▶ [What you need to do]
In the data below, the answer is the run of lines from the line containing "248 < 3 + summary.length" through the line containing "lists (.axisStatus l", both included; print it exactly and nothing else.

[Collected data]
*-*-*
/-! ## Status requests (12) -/

/-- A status request naming one record is answered DONE with that record, a count of 1 and nothing left
out (log entry 24); a number that names none is refused BAD_FIELD, or NOT_FOUND for a call (R10, R44,
R107, R121, R136, R147, R184). N and B of BOARD STATUS are those of the frame in progress (R147; log
entries 18 and 23), and the count of ZONE STATUS stands in the reply that names all (log entry 22). A
status request naming all its records is answered with whole records from the start position, in order,
as many as fit a payload of 248 bytes, their count, and the position of the first left out or 0xFF
(R184); a start position of 0xFF is refused BAD_FIELD. Where each field stands in the channel, axis,
door, zone, term, permissive, board and call records and in the call summary with its removed calls
(12.4, 12.6): its offset, width and value, 0 where it is absent (R183) and 0xFFFFFFFF for a stopped
timer; and the codes of 12.3 in them. -/
def Obligations.StatusRepliesCarryTheirRecords : Prop :=
  (∀ (l : Link) (tag : Byte) (start : Nat) (s : State), s.power = .running →
    let reads := fun i d => exec i s = .next (s.answered l tag i [] d)
    (∀ k : Fin 12, reads (.channelStatus l tag k start) (.done ([1, 0xFF] ++ s.channelBytes k))) ∧
    (∀ a : Fin 4, reads (.axisStatus l tag a start) (.done ([1, 0xFF] ++ s.axisBytes a))) ∧
    (∀ d : Fin 32, reads (.doorStatus l tag d start) (.done ([1, 0xFF] ++ s.doorBytes d))) ∧
    (∀ z : Fin 8, reads (.zoneStatus l tag z start) (.done ([1, 0xFF] ++ s.zoneBytes z))) ∧
    (∀ t : Fin 64, reads (.termStatus l tag t start) (.done ([1, 0xFF] ++ s.termBytes t))) ∧
    (∀ p : Fin 16, reads (.permissiveStatus l tag p start) (.done ([1, 0xFF] ++ s.slotBytes p))) ∧
    (∀ b : Fin 16, reads (.boardStatus l tag b start)
      (.done (s.boardSummary ++ [1, 0xFF] ++ s.boardBytes b))) ∧
    (∀ f, s.scanner.frame = some f → s.boardSummary =
      [byte f.boards, byte f.blanking, if s.scanner.flashLit then 0 else 1]) ∧
    (∀ n c, n ≠ 0 → s.calls.table.find? (·.number = n) = some c →
      reads (.callStatus l tag n start) (.done ([1, 0xFF] ++ c.bytes))) ∧
    (∀ n, n ≠ 0 → s.calls.table.find? (·.number = n) = none →
      reads (.callStatus l tag n start) (.refused .notFound)) ∧
    (∀ n, n ≠ 0xFF → 12 ≤ n → reads (.channelStatus l tag n start) (.refused .badField)) ∧
    (∀ n, n ≠ 0xFF → 4 ≤ n → reads (.axisStatus l tag n start) (.refused .badField)) ∧
    (∀ n, n ≠ 0xFF → 32 ≤ n → reads (.doorStatus l tag n start) (.refused .badField)) ∧
    (∀ n, n ≠ 0xFF → 8 ≤ n → reads (.zoneStatus l tag n start) (.refused .badField)) ∧
    (∀ n, n ≠ 0xFF → 64 ≤ n → reads (.termStatus l tag n start) (.refused .badField)) ∧
    (∀ n, n ≠ 0xFF → 16 ≤ n → reads (.permissiveStatus l tag n start) (.refused .badField)) ∧
    (∀ n, n ≠ 0xFF → 16 ≤ n → reads (.boardStatus l tag n start) (.refused .badField))) ∧
  (∀ (l : Link) (tag : Byte) (start : Nat) (s : State), s.power = .running →
    let reads := fun i d => exec i s = .next (s.answered l tag i [] d)
    let lists := fun i (summary : List Byte) (records : List (List Byte)) =>
      (255 ≤ start → reads i (.refused .badField)) ∧
      (start < 255 → ∃ n ≤ records.length - start,
        reads i (.done (summary ++
          [byte n, if records.length ≤ start + n then 0xFF else byte (start + n)] ++
          ((records.drop start).take n).flatten)) ∧
        (n = 0 ∨ 3 + summary.length + ((records.drop start).take n).flatten.length ≤ 248) ∧
        (n < records.length - start →
          248 < 3 + summary.length + ((records.drop start).take (n + 1)).flatten.length))
    lists (.channelStatus l tag 0xFF start) [] ((List.finRange 12).map s.channelBytes) ∧
    lists (.axisStatus l tag 0xFF start) [] ((List.finRange 4).map s.axisBytes) ∧
    lists (.doorStatus l tag 0xFF start) [] ((List.finRange 32).map s.doorBytes) ∧
    lists (.zoneStatus l tag 0xFF start) [byte s.openCounts.sea]
      ((List.finRange 8).map s.zoneBytes) ∧
    lists (.termStatus l tag 0xFF start) [] ((List.finRange 64).map s.termBytes) ∧
    lists (.permissiveStatus l tag 0xFF start) [] ((List.finRange 16).map s.slotBytes) ∧
    lists (.boardStatus l tag 0xFF start) s.boardSummary ((List.finRange 16).map s.boardBytes) ∧
    lists (.callStatus l tag 0 start) s.calls.summary (s.calls.table.map Call.bytes)) ∧
  ((∀ s : State,
     (∀ k : Fin 12, let r := s.channels[k]
       Laid (s.channelBytes k) 14 [(0, 1, k.val),
         (1, 1, flagBits [s.settings.channels[k].enabled, r.everValid]), (2, 1, flagBits [!r.valid]),
         (3, 1, r.count), (4, 2, r.raw), (6, 2, r.filtered), (8, 2, r.scaled), (10, 4, r.changed.toNat)]) ∧
     (∀ a : Fin 4, let x := s.axes[a]
       let auth := s.station.auth[a]
       let angle := s.channels[s.settings.axes[a].angleCh]
       let pressure := s.channels[s.settings.axes[a].pressCh]
       let motion := fun (f : MotionRecord → Bool) => x.motion.any f
       Laid (s.axisBytes a) 47 [(0, 1, a.val),
         (1, 1, flagBits [s.settings.axes[a].fitted, x.target.isSome, x.direction.isSome,
           x.stopOutcome.isSome, x.tripKind.isSome, auth.request.isSome]),
         (2, 1, flagBits [x.motion.isSome, motion (·.target.isSome), motion (·.finish.isSome),
           motion (·.outcome.isSome)]),
         (3, 1, x.state.code), (4, 1, codeField x.direction Direction.code),
         (5, 1, codeField x.stopOutcome MotionOutcome.code), (6, 1, codeField x.tripKind TripKind.code),
         (7, 2, x.target.getD 0), (9, 2, x.c), (11, 2, x.staged), (13, 1, x.settle),
         (14, 1, codeField auth.holder Link.code),
         (15, 1, codeField (auth.request.map (·.requester)) Link.code),
         (16, 4, timerField x.warning), (20, 4, timerField x.motionTimer), (24, 4, timerField x.refresh),
         (28, 2, angle.scaled), (30, 1, flagBits [!angle.valid]), (31, 2, pressure.scaled),
         (33, 1, flagBits [!pressure.valid]),
         (34, 1, codeField x.motion (·.origin.code)), (35, 1, codeField x.motion (·.kind.code)),
         (36, 2, (x.motion.bind (·.target)).getD 0), (38, 4, timeField (x.motion.map (·.start))),
         (42, 4, timeField (x.motion.bind (·.finish))),
         (46, 1, codeField (x.motion.bind (·.outcome)) MotionOutcome.code)]) ∧
     (∀ d : Fin 32, let x := s.doors[d]
       let i := s.chain.levels[d]
       let o := s.chain.outputs[d]
       Laid (s.doorBytes d) 37 [(0, 1, d.val), (1, 1, s.settings.doors[d].kind.code),
         (2, 1, s.settings.doors[d].zone.val), (3, 1, x.state.code), (4, 1, x.retry),
         (5, 1, flagBits [s.settings.doors[d].seaClosed, x.closeDuration.isSome, x.cause.isSome]),
         (6, 1, codeField x.cause FaultCause.code),
         (7, 1, flagBits [i.openSwitch, i.closedSwitch, i.edge]),
         (8, 1, flagBits [o.magnet, o.closeDrive, o.openDrive]),
         (9, 4, x.closingSince.toNat), (13, 4, x.lastRelease.toNat), (17, 4, x.lastClosed.toNat),
         (21, 4, ((x.closeDuration.getD 0 : Nat) : Int)), (25, 4, timerField x.travel),
         (29, 4, timerField x.pause), (33, 4, timerField x.conflict)]) ∧
     (∀ z : Fin 8, let x := s.zones[z]
       Laid (s.zoneBytes z) 10 [(0, 1, z.val), (1, 1, flagBits [x.alarm]),
         (2, 1, flagBits [s.settings.zones[z].fireEnabled, x.manual, x.fire, x.since.isSome]),
         (3, 2, s.settings.zones[z].lanes.toNat), (5, 4, timeField x.since),
         (9, 1, s.openCounts.zone[z])]) ∧
     (∀ t : Fin 64, let x := s.settings.terms[t]
       let v := x.source.map s.sourceValue
       Laid (s.termBytes t) 10 [(0, 1, t.val), (1, 1, codeField x.source Source.kindCode),
         (2, 1, codeField x.source Source.index), (3, 1, x.cmp.code), (4, 2, x.const),
         (6, 1, flagBits [s.evaluator.values[t]]), (7, 2, v.elim 0 (·.value)),
         (9, 1, flagBits [v.isSome, v.any (!·.valid)])]) ∧
     (∀ p : Fin 16, let es := s.settings.permissives[p]
       let n := es.length
       Laid (s.slotBytes p) (7 + 3 * n) [(0, 1, p.val), (1, 1, n),
         (2 + 2 * n, 1, flagBits [s.evaluator.slots[p].result]),
         (3 + 2 * n, 4, s.evaluator.slots[p].changed.toNat)] ∧
       ∀ j e, es[j]? = some e → Carries (s.slotBytes p) [(2 + 2 * j, 1, e.term.val),
         (3 + 2 * j, 1, flagBits [e.invert]), (7 + 2 * n + j, 1, flagBits [s.evaluator.values[e.term]])]) ∧
     (∀ b : Fin 16, let x := s.scanner.shown[b]
       let k := s.scanner.buttons[b]
       let boards := s.scanner.frame.elim s.settings.boards (·.boards)
       Laid (s.boardBytes b) 7 [(0, 1, b.val),
         (1, 1, flagBits [decide (b.val < boards), x.winner.isSome, x.pattern.isSome, k.pressed]),
         (2, 1, codeField x.winner (·.1)), (3, 1, codeField x.winner (·.2)),
         (4, 1, codeField x.pattern (·.val)), (5, 1, flagBits [!x.lit]), (6, 1, k.count)]) ∧
     (let t := s.calls
       let m := t.removed.length
       Laid t.summary (13 + 12 * m) [(0, 1, (t.table.filter (·.origin.external)).length),
         (1, 1, (t.table.filter (!·.origin.external)).length), (2, 1, t.number), (3, 4, t.sequence),
         (7, 1, flagBits [t.chime]), (8, 4, timerField t.chimeTimer), (12, 1, m)] ∧
       ∀ j r, t.removed[j]? = some r → Carries t.summary [(13 + 12 * j, 1, r.number),
         (14 + 12 * j, 1, r.kind.code), (15 + 12 * j, 1, r.origin.code),
         (16 + 12 * j, 2, r.lanes.toNat), (18 + 12 * j, 2, r.acked.toNat),
         (20 + 12 * j, 1, r.reason.code), (21 + 12 * j, 4, r.time.toNat)])) ∧
   (∀ c : Call, Laid c.bytes 24 [(0, 1, c.number), (1, 1, c.kind.code), (2, 1, c.priority),
     (3, 1, c.origin.code), (4, 1, flagBits [c.chime, c.ack]), (5, 1, c.pattern.val),
     (6, 2, c.lanes.toNat), (8, 2, c.acked.toNat), (10, 2, c.duration), (12, 4, c.admitted.toNat),
     (16, 4, c.sequence), (20, 4, timerField c.timer)]) ∧
   ([AxisState.idle, .warning, .moving, .settling, .stopping, .tripped, .jogging, .manual].map (·.code) =
       List.range 8 ∧
     [DoorState.closed, .armed, .opening, .openHeld, .closing, .obstructed, .fault, .isolated].map
       (·.code) = List.range 8 ∧
     [MotionOutcome.reached, .stopped, .held, .linkLost, .stationTaken, .tripped, .timeout, .notPermitted,
       .permissiveLost, .pumpStop, .limit, .sensorLost, .jogReleased, .reset].map (·.code) =
       (List.range 14).map (· + 1) ∧
     Link.bridge.code = 1 ∧ Link.localLink.code = 2 ∧ Direction.raise.code = 1 ∧ Direction.lower.code = 2 ∧
     TripKind.high.code = 1 ∧ TripKind.low.code = 2 ∧ MotionKind.move.code = 0 ∧ MotionKind.jog.code = 1 ∧
     [DoorKind.absent, .swing, .sliding].map (·.code) = List.range 3 ∧
     [FaultCause.closeTime, .openTime, .switches, .retries].map (·.code) = [1, 2, 3, 4] ∧
     [CallKind.evacuate, .standClear, .recall, .disembark, .notice].map (·.code) = List.range 5 ∧
     Origin.code (.link .bridge) = 1 ∧ Origin.code (.link .localLink) = 2 ∧
     (∀ z : Fin 8, Origin.code (.zone z) = 0x10 + z.val) ∧
     (∀ a : Fin 4, Origin.code (.axis a) = 0x20 + a.val) ∧
     [RemovalReason.cancelled, .expired, .answered, .axisIdle, .zoneAlarm, .reset].map (·.code) =
       [1, 2, 3, 4, 5, 6] ∧
     [Comparison.eq, .ne, .lt, .ge, .bitSet, .bitClr].map (·.code) = List.range 6 ∧
     [Source.channel 0, .axisState 0, .doorState 0, .zoneAlarm 0, .zoneOpenCount 0, .seaOpenCount, .input 0,
       .laneButton 0, .outputLine 0, .deckHold].map (·.kindCode) = (List.range 10).map (· + 1)))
*-*-*
▶ [Output]
          248 < 3 + summary.length + ((records.drop start).take (n + 1)).flatten.length))
    lists (.channelStatus l tag 0xFF start) [] ((List.finRange 12).map s.channelBytes) ∧
    lists (.axisStatus l tag 0xFF start) [] ((List.finRange 4).map s.axisBytes) ∧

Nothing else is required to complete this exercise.